Updated: 2015-03-11 08:11
By AN BAIJIE (China Daily)

More than 66,000 Chinese died in workplace accidents last year, a death toll that's "too high", a senior official in charge of the country's work safety issues said.

Yang Dongliang, director of the State Administration of Work Safety, said the death toll has seen a sharp drop compared with its peak in 2002, when 240,000 people died in 1.07 million workplace accidents.

Citing his experience during the ongoing annual session of the National People's Congress, Yang said society should pay more attention to workplace safety and suggested journalists should, too.

"When I walked across the minister's passage, none of them called me," Yang said at a news conference on Tuesday.

A common practice is that when senior officials from key government departments walk through the so-called minister's passage close to the north gate of the Great Hall of the People, they are often intercepted by reporters who stand nearby for interviews.

The administration oversees the country's workplace safety issues and deals with a range of matters, including coal mine explosions.

A total of 931 coal miners died last year, down by 86.7 percent compared with the peak figure of 7,000 in 2002.
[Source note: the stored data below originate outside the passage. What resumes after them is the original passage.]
/-! ### Registers of BAR0 (R314, R317, R320) -/

/-- HPT_STATUS (Table HPT-3). -/
def hptStatus (s : State) : Nat :=
  let m := objGet s Obj.moduleState
  s.host.gen % 8 + s.host.width % 32 * 8 + boolNat (m == 1) * 256 + boolNat (m == 4) * 512 + boolNat (m == 2) * 1024
    + boolNat (m == 3) * 2048

/-- The number of a run of payload bytes. -/
def payloadNum (s : State) (first n : Nat) : Nat := leNat ((List.range n).map (fun i => smGetD s.host.payload (first + i) 0))

/-- The 64-bit register at an aligned BAR0 offset as it reads (Table HPT-2); reserved offsets read 0. -/
def bar0Read (s : State) (off : Nat) : Nat :=
  let h := s.host
  if off < 0x400000 then pageReg s (off / 0x1000) (off % 0x1000)
  else if off = 0x400000 then h.command % 2 ^ 16 + h.tag % 2 ^ 16 * 2 ^ 16
  else if off = 0x400008 then boolNat h.busy + 2 * boolNat h.done + h.status % 256 * 2 ^ 8 + h.tagEcho % 2 ^ 16 * 2 ^ 16
  else if off = 0x400010 then h.vector % 2048 + 2048 * boolNat h.irqEn
  else if 0x400040 ≤ off ∧ off < 0x400080 then (h.args.getD ((off - 0x400040) / 8) 0).toNat
  else if 0x400080 ≤ off ∧ off < 0x4000C0 then (h.results.getD ((off - 0x400080) / 8) 0).toNat
  else if 0x400100 ≤ off ∧ off < 0x401000 then payloadNum s (off - 0x400100) 8
  else if off = 0x401000 then h.dpAddr
  else if off = 0x401008 then boolNat h.autoInc + 2 * boolNat h.domain
  else if off = 0x401010 then boolNat h.addrError + 2 * boolNat h.poisonRead
  else if 0x410000 ≤ off ∧ off < 0x418000 then
    smGetD h.msixTable ((off - 0x410000) / 4) 0 + smGetD h.msixTable ((off - 0x410000) / 4 + 1) 0 * 2 ^ 32
  else if 0x418000 ≤ off ∧ off < 0x418100 then
    (List.range 64).foldl (fun a i => a + boolNat (nsHas h.msixPend ((off - 0x418000) * 8 + i)) * 2 ^ i) 0
  else if off = 0x420000 then hptStatus s
  else 0

/-- A 64-bit value with `size` bytes from byte `at_` replaced. -/
def mergeBytes (old at_ size v : Nat) : Nat :=
  old % 256 ^ at_ + v % 256 ^ size * 256 ^ at_ + old / 256 ^ (at_ + size) * 256 ^ (at_ + size)

/-- Go (R319): the running command with its arguments as they stand, or ignored while Busy. -/
def startCommand (s : State) : State :=
  if s.host.busy then objInc s Obj.mbxIgnored
  else updHost s (fun h =>
    { h with busy := true, done := false, running := h.command, runTag := h.tag, runArgs := h.args, runPayload := h.payload })

/-- A write of the mailbox (Table HPT-4). -/
def mbxWrite (s : State) (off at_ size v : Nat) : State :=
  let new := mergeBytes (bar0Read s off) at_ size v % 2 ^ 64
  let set := mergeBytes 0 at_ size v
  if off = 0x400000 then
    let s := updHost s (fun h => { h with command := new % 2 ^ 16, tag := new / 2 ^ 16 % 2 ^ 16 })
    if natBit 32 set then startCommand s else s
  else if off = 0x400008 then updHost s (fun h => { h with done := h.done && !natBit 1 set })
  else if off = 0x400010 then updHost s (fun h => { h with vector := new % 2048, irqEn := natBit 11 new })
  else if 0x400040 ≤ off ∧ off < 0x400080 then
    updHost s (fun h => { h with args := h.args.set ((off - 0x400040) / 8) (BitVec.ofNat 64 new) })
  else if 0x400100 ≤ off then
    updHost s (fun h => { h with payload := putPayload h.payload (off - 0x400100 + at_) (natLe size v) })
  else s

/-- A write of the data port's registers (Table HPT-7). -/
def dpWrite (s : State) (off at_ size v : Nat) : State :=
  let new := mergeBytes (bar0Read s off) at_ size v % 2 ^ 64
  let set := mergeBytes 0 at_ size v
  if off = 0x401000 then updHost s (fun h => { h with dpAddr := new / 64 * 64 })
  else if off = 0x401008 then updHost s (fun h => { h with autoInc := natBit 0 new, domain := natBit 1 new })
  else if off = 0x401010 then
    updHost s (fun h => { h with addrError := h.addrError && !natBit 0 set, poisonRead := h.poisonRead && !natBit 1 set })
  else s

/-- A write of the MSI-X table: bit 0 of a vector's fourth dword masks it. -/
def msixWrite (s : State) (dword v : Nat) : State :=
  let s := updHost s (fun h => { h with msixTable := smSet h.msixTable dword (v % 2 ^ 32) })
  if dword % 4 = 3 then sendPending (updHost s (fun h => { h with msixOpen := nsPut h.msixOpen (dword / 4) (!natBit 0 v) })) else s

/-- A control page write of 8 bytes, or of bytes 0 to 3, of an aligned word; any other is ignored (R451). -/
def bar0Page (s : State) (off size v : Nat) : State :=
  if off % 8 = 0 ∧ size = 8 then hostPage s (off / 0x1000) (off % 0x1000) (v % 2 ^ 64)
  else if off % 8 = 0 ∧ size = 4 then hostPage s (off / 0x1000) (off % 0x1000) (v % 2 ^ 32)
  else s

/-! ### The data port (R320, R344) -/

/-- The Host transfer of an object that the data port serves. -/
def hostXfer (s : State) (key : Nat) : Option Xfer := s.mgmt.xfers.find? (fun (x : Xfer) => x.byHost && x.key == key)

/-- A function applied to a transfer. -/
def updXfer (s : State) (handle : Nat) (f : Xfer → Xfer) : State :=
  { s with mgmt := { s.mgmt with xfers := s.mgmt.xfers.map (fun (x : Xfer) => if x.handle = handle then f x else x) } }

/-- The image of a transfer with bytes put at an offset. -/
def putImage (m : SMap Byte) (off : Nat) : Bytes → SMap Byte
  | [] => m
  | b :: r => putImage (smSet m off b) (off + 1) r

/-- Whether a segment of a FirmwareBank transfer comes in its place: in increasing offset without gaps (R388). -/
def inOrder (x : Xfer) (off : Nat) : Bool := x.key != Obj.firmwareBank || off == x.got

/-- A segment written to a transfer: bytes beyond the declared size are not applied. Outside recovery a firmware image is staged
in slices T00–T07 (R388). -/
def writeSegment (s : State) (x : Xfer) (off : Nat) (data : Bytes) : State :=
  let inside := data.take (x.size - off)
  let s := if x.key = Obj.firmwareBank ∧ !s.seqs.recovery then writeBytes s (tileBase + off) inside false else s
  updXfer s x.handle (fun x =>
    { x with image := putImage x.image off inside, got := if inside.isEmpty then x.got else max x.got (off + inside.length), last := s.now })

/-- A segment of a read transfer's snapshot: fewer bytes where the image ends before. -/
def readSegment (x : Xfer) (off n : Nat) : Bytes :=
  (List.range (min n (x.size - off))).map (fun i => smGetD x.image (off + i) 0)

/-- The object and byte offset that HPT_DP_ADDR names with Domain 1. -/
def dpKey (a : Nat) : Nat := a / 2 ^ 40 % 2 ^ 24
def dpOff (a : Nat) : Nat := a % 2 ^ 40

/-- AddrError set. -/
def addrErr (s : State) : State := updHost s (fun h => { h with addrError := true })

/-- The address advanced by an access that includes byte 63 (R320). -/
def dpAdvance (s : State) (first n : Nat) : State :=
  if s.host.autoInc ∧ 64 ≤ first + n then updHost s (fun h => { h with dpAddr := (h.dpAddr + 64) % 2 ^ 64 }) else s

/-- Whether the data port serves DOMAIN transfers, and local addresses (Table MOD-7, R328). -/
def dpDomainOk (s : State) : Bool := 1 ≤ objGet s Obj.moduleState && objGet s Obj.moduleState ≤ 3
def dpLocalOk (s : State) : Bool := isReady s

/-- Whether a Local line is a tracked LPDDR line. -/
def dpTracked (s : State) (off : Nat) : Bool := off < lpddrSize && tracked s (off / 64)

/-- Bytes written at a Local line. -/
def dpPut (s : State) (off first : Nat) (data : Bytes) (poison : Bool) : State :=
  localPut s off (maskFrom first data.length) (List.replicate first 0 ++ data) poison

/-- Bytes read from a Local line; `ev` is what the read finds. -/
def dpGet (s : State) (off first n : Nat) (ev : List LineEvent) : State :=
  let s := linesFound s [off] ev
  let g := localGet s off (off + first) n
  let s := emit (afterRead s (off / 256 * 256) 256) (.busData ((g.bytes.drop first).take n) g.poison)
  if g.poison then updHost s (fun h => { h with poisonRead := true }) else s

/-! ### Accesses to this module's memory (R176, R326 to R328) -/

/-- Entries of a half's snoop filter. -/
def snoopSize : Nat := 2097152

/-- The lines of a half's filter set. -/
def setSnoop (s : State) (h : Half) (ls : List Nat) : State :=
  match h with
  | .w => updHost s (fun p => { p with snoopW := ls })
  | .e => updHost s (fun p => { p with snoopE := ls })

/-- A host request makes its line the most recently used of its half's filter; a full filter first evicts the least recently
used by BISnpInv. Only under CXL 3.1. -/
def track (s : State) (line : Nat) : State :=
  if s.host.gen ≠ 1 then s
  else
    let h := halfOf64 (channelOf s (64 * line))
    let ls := snoopOf s h
    if ls.contains line then setSnoop s h (ls.erase line ++ [line])
    else if ls.length < snoopSize then setSnoop s h (ls ++ [line])
    else
      match ls with
      | old :: r => setSnoop (emit s (.backInvalidate old false)) h (r ++ [line])
      | [] => s

/-- Data left open that a read is answered with, poisoned (log entry 3). -/
def openData (s : State) (n : Nat) : State :=
  emit { s with free := s.free + ceilDiv n 8 } (.busData ((List.range n).map (freeByteAt s)) true)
"There are as many as 5.8 million coal miners across the country. Miners deserve our attention since they work in damp and dark places underground, without clean air," Yang said.

Without the contribution of the miners, China would lose 66 percent of its energy supply, and the people would live in darkness due to lack of electricity, he said.

Work safety authorities will take stricter measures to prevent accidents, which is also the requirement of the Workplace Safety Law that was revised by the top legislature in August, he said.

The revision raised the maximum fine for workplace safety violations from 5 million yuan ($800,000) to the current 20 million yuan.

President Xi Jinping has said that economic development should not be achieved at the price of people's lives, Yang said.

"We should pursue zero deaths, even though it's way too difficult," he added.

Concerns about workplace safety have risen in recent years following some serious accidents. In November 2013, a gasoline pipeline explosion in Qingdao, Shandong province, claimed 62 lives.

There are currently 120,000 kilometers of oil pipelines in China, with more than 29,000 potential safety hazards, including crossings and lack of safety perimeters, Yang said.

Work safety authorities have eliminated 60 percent of the potential safety hazards. The remaining hazards are too difficult to remove, he said.